-- ==== Sys2Proof/Laws/State.lean ====
section
/-! SUPPORT. What each update of the state leaves, field by field: every lemma is the definition of the update read once. -/

namespace Sys2Proof.Machine

/-! ### setTile -/

@[simp] theorem setTile_cycle (s : State) (t : Nat) (x : Tile) : (s.setTile t x).cycle = s.cycle := rfl
@[simp] theorem setTile_gslot (s : State) (t : Nat) (x : Tile) : (s.setTile t x).gslot = s.gslot := rfl
@[simp] theorem setTile_number (s : State) (t : Nat) (x : Tile) : (s.setTile t x).number = s.number := rfl
@[simp] theorem setTile_slotError (s : State) (t : Nat) (x : Tile) : (s.setTile t x).slotError = s.slotError := rfl
@[simp] theorem setTile_halt (s : State) (t : Nat) (x : Tile) : (s.setTile t x).halt = s.halt := rfl
@[simp] theorem setTile_suspend (s : State) (t : Nat) (x : Tile) : (s.setTile t x).suspend = s.suspend := rfl
@[simp] theorem setTile_pes (s : State) (t : Nat) (x : Tile) : (s.setTile t x).pes = s.pes := rfl
@[simp] theorem setTile_regions (s : State) (t : Nat) (x : Tile) : (s.setTile t x).regions = s.regions := rfl
@[simp] theorem setTile_chans (s : State) (t : Nat) (x : Tile) : (s.setTile t x).chans = s.chans := rfl
@[simp] theorem setTile_txs (s : State) (t : Nat) (x : Tile) : (s.setTile t x).txs = s.txs := rfl
@[simp] theorem setTile_groups (s : State) (t : Nat) (x : Tile) : (s.setTile t x).groups = s.groups := rfl
@[simp] theorem setTile_travels (s : State) (t : Nat) (x : Tile) : (s.setTile t x).travels = s.travels := rfl
@[simp] theorem setTile_nextTravel (s : State) (t : Nat) (x : Tile) : (s.setTile t x).nextTravel = s.nextTravel := rfl
@[simp] theorem setTile_links (s : State) (t : Nat) (x : Tile) : (s.setTile t x).links = s.links := rfl
@[simp] theorem setTile_triples (s : State) (t : Nat) (x : Tile) : (s.setTile t x).triples = s.triples := rfl
@[simp] theorem setTile_nodes (s : State) (t : Nat) (x : Tile) : (s.setTile t x).nodes = s.nodes := rfl
@[simp] theorem setTile_parts (s : State) (t : Nat) (x : Tile) : (s.setTile t x).parts = s.parts := rfl
@[simp] theorem setTile_eyelets (s : State) (t : Nat) (x : Tile) : (s.setTile t x).eyelets = s.eyelets := rfl
@[simp] theorem setTile_ctl (s : State) (t : Nat) (x : Tile) : (s.setTile t x).ctl = s.ctl := rfl
@[simp] theorem setTile_host (s : State) (t : Nat) (x : Tile) : (s.setTile t x).host = s.host := rfl
@[simp] theorem setTile_flaws (s : State) (t : Nat) (x : Tile) : (s.setTile t x).flaws = s.flaws := rfl
@[simp] theorem setTile_reloading (s : State) (t : Nat) (x : Tile) : (s.setTile t x).reloading = s.reloading := rfl
@[simp] theorem setTile_arrivals (s : State) (t : Nat) (x : Tile) : (s.setTile t x).arrivals = s.arrivals := rfl
@[simp] theorem setTile_agenda (s : State) (t : Nat) (x : Tile) : (s.setTile t x).agenda = s.agenda := rfl
@[simp] theorem setTile_timers (s : State) (t : Nat) (x : Tile) : (s.setTile t x).timers = s.timers := rfl
@[simp] theorem setTile_sched (s : State) (t : Nat) (x : Tile) : (s.setTile t x).sched = s.sched := rfl
@[simp] theorem setTile_free (s : State) (t : Nat) (x : Tile) : (s.setTile t x).free = s.free := rfl
@[simp] theorem setTile_cur (s : State) (t : Nat) (x : Tile) : (s.setTile t x).cur = s.cur := rfl
@[simp] theorem setTile_tile_same (s : State) (t : Nat) (x : Tile) : (s.setTile t x).tile t = x := tabGet_tabPut_same ..
theorem setTile_tile_other (s : State) (t : Nat) (x : Tile) (u : Nat) (h : u ≠ t) : (s.setTile t x).tile u = s.tile u :=
  tabGet_tabPut_other _ _ _ _ _ h
@[simp] theorem setTile_pe (s : State) (t : Nat) (x : Tile) (u : Nat) : (s.setTile t x).pe u = s.pe u := rfl
@[simp] theorem setTile_region (s : State) (t : Nat) (x : Tile) (u : Nat) : (s.setTile t x).region u = s.region u := rfl
@[simp] theorem setTile_chan (s : State) (t : Nat) (x : Tile) (u : Nat) : (s.setTile t x).chan u = s.chan u := rfl
@[simp] theorem setTile_tx (s : State) (t : Nat) (x : Tile) (u : Nat) : (s.setTile t x).tx u = s.tx u := rfl
@[simp] theorem setTile_part (s : State) (t : Nat) (x : Tile) (u : Nat) : (s.setTile t x).part u = s.part u := rfl
@[simp] theorem setTile_eyelet (s : State) (t : Nat) (x : Tile) (u : Nat) : (s.setTile t x).eyelet u = s.eyelet u := rfl
@[simp] theorem setTile_triple (s : State) (t : Nat) (x : Tile) (u : Nat) : (s.setTile t x).triple u = s.triple u := rfl
@[simp] theorem setTile_node (s : State) (t : Nat) (x : Tile) (u : Nat) : (s.setTile t x).node u = s.node u := rfl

* * * * *

Please write the listing out again, matching each line exactly.

**Answer area**
-- ==== Sys2Proof/Laws/State.lean ====
section
/-! SUPPORT. What each update of the state leaves, field by field: every lemma is the definition of the update read once. -/

namespace Sys2Proof.Machine

/-! ### setTile -/

@[simp] theorem setTile_cycle (s : State) (t : Nat) (x : Tile) : (s.setTile t x).cycle = s.cycle := rfl
@[simp] theorem setTile_gslot (s : State) (t : Nat) (x : Tile) : (s.setTile t x).gslot = s.gslot := rfl
@[simp] theorem setTile_number (s : State) (t : Nat) (x : Tile) : (s.setTile t x).number = s.number := rfl
@[simp] theorem setTile_slotError (s : State) (t : Nat) (x : Tile) : (s.setTile t x).slotError = s.slotError := rfl
@[simp] theorem setTile_halt (s : State) (t : Nat) (x : Tile) : (s.setTile t x).halt = s.halt := rfl
@[simp] theorem setTile_suspend (s : State) (t : Nat) (x : Tile) : (s.setTile t x).suspend = s.suspend := rfl
@[simp] theorem setTile_pes (s : State) (t : Nat) (x : Tile) : (s.setTile t x).pes = s.pes := rfl
@[simp] theorem setTile_regions (s : State) (t : Nat) (x : Tile) : (s.setTile t x).regions = s.regions := rfl
@[simp] theorem setTile_chans (s : State) (t : Nat) (x : Tile) : (s.setTile t x).chans = s.chans := rfl
@[simp] theorem setTile_txs (s : State) (t : Nat) (x : Tile) : (s.setTile t x).txs = s.txs := rfl
@[simp] theorem setTile_groups (s : State) (t : Nat) (x : Tile) : (s.setTile t x).groups = s.groups := rfl
@[simp] theorem setTile_travels (s : State) (t : Nat) (x : Tile) : (s.setTile t x).travels = s.travels := rfl
@[simp] theorem setTile_nextTravel (s : State) (t : Nat) (x : Tile) : (s.setTile t x).nextTravel = s.nextTravel := rfl
@[simp] theorem setTile_links (s : State) (t : Nat) (x : Tile) : (s.setTile t x).links = s.links := rfl
@[simp] theorem setTile_triples (s : State) (t : Nat) (x : Tile) : (s.setTile t x).triples = s.triples := rfl
@[simp] theorem setTile_nodes (s : State) (t : Nat) (x : Tile) : (s.setTile t x).nodes = s.nodes := rfl
@[simp] theorem setTile_parts (s : State) (t : Nat) (x : Tile) : (s.setTile t x).parts = s.parts := rfl
@[simp] theorem setTile_eyelets (s : State) (t : Nat) (x : Tile) : (s.setTile t x).eyelets = s.eyelets := rfl
@[simp] theorem setTile_ctl (s : State) (t : Nat) (x : Tile) : (s.setTile t x).ctl = s.ctl := rfl
@[simp] theorem setTile_host (s : State) (t : Nat) (x : Tile) : (s.setTile t x).host = s.host := rfl
@[simp] theorem setTile_flaws (s : State) (t : Nat) (x : Tile) : (s.setTile t x).flaws = s.flaws := rfl
@[simp] theorem setTile_reloading (s : State) (t : Nat) (x : Tile) : (s.setTile t x).reloading = s.reloading := rfl
@[simp] theorem setTile_arrivals (s : State) (t : Nat) (x : Tile) : (s.setTile t x).arrivals = s.arrivals := rfl
@[simp] theorem setTile_agenda (s : State) (t : Nat) (x : Tile) : (s.setTile t x).agenda = s.agenda := rfl
@[simp] theorem setTile_timers (s : State) (t : Nat) (x : Tile) : (s.setTile t x).timers = s.timers := rfl
@[simp] theorem setTile_sched (s : State) (t : Nat) (x : Tile) : (s.setTile t x).sched = s.sched := rfl
@[simp] theorem setTile_free (s : State) (t : Nat) (x : Tile) : (s.setTile t x).free = s.free := rfl
@[simp] theorem setTile_cur (s : State) (t : Nat) (x : Tile) : (s.setTile t x).cur = s.cur := rfl
@[simp] theorem setTile_tile_same (s : State) (t : Nat) (x : Tile) : (s.setTile t x).tile t = x := tabGet_tabPut_same ..
theorem setTile_tile_other (s : State) (t : Nat) (x : Tile) (u : Nat) (h : u ≠ t) : (s.setTile t x).tile u = s.tile u :=
  tabGet_tabPut_other _ _ _ _ _ h
@[simp] theorem setTile_pe (s : State) (t : Nat) (x : Tile) (u : Nat) : (s.setTile t x).pe u = s.pe u := rfl
@[simp] theorem setTile_region (s : State) (t : Nat) (x : Tile) (u : Nat) : (s.setTile t x).region u = s.region u := rfl
@[simp] theorem setTile_chan (s : State) (t : Nat) (x : Tile) (u : Nat) : (s.setTile t x).chan u = s.chan u := rfl
@[simp] theorem setTile_tx (s : State) (t : Nat) (x : Tile) (u : Nat) : (s.setTile t x).tx u = s.tx u := rfl
@[simp] theorem setTile_part (s : State) (t : Nat) (x : Tile) (u : Nat) : (s.setTile t x).part u = s.part u := rfl
@[simp] theorem setTile_eyelet (s : State) (t : Nat) (x : Tile) (u : Nat) : (s.setTile t x).eyelet u = s.eyelet u := rfl
@[simp] theorem setTile_triple (s : State) (t : Nat) (x : Tile) (u : Nat) : (s.setTile t x).triple u = s.triple u := rfl
@[simp] theorem setTile_node (s : State) (t : Nat) (x : Tile) (u : Nat) : (s.setTile t x).node u = s.node u := rfl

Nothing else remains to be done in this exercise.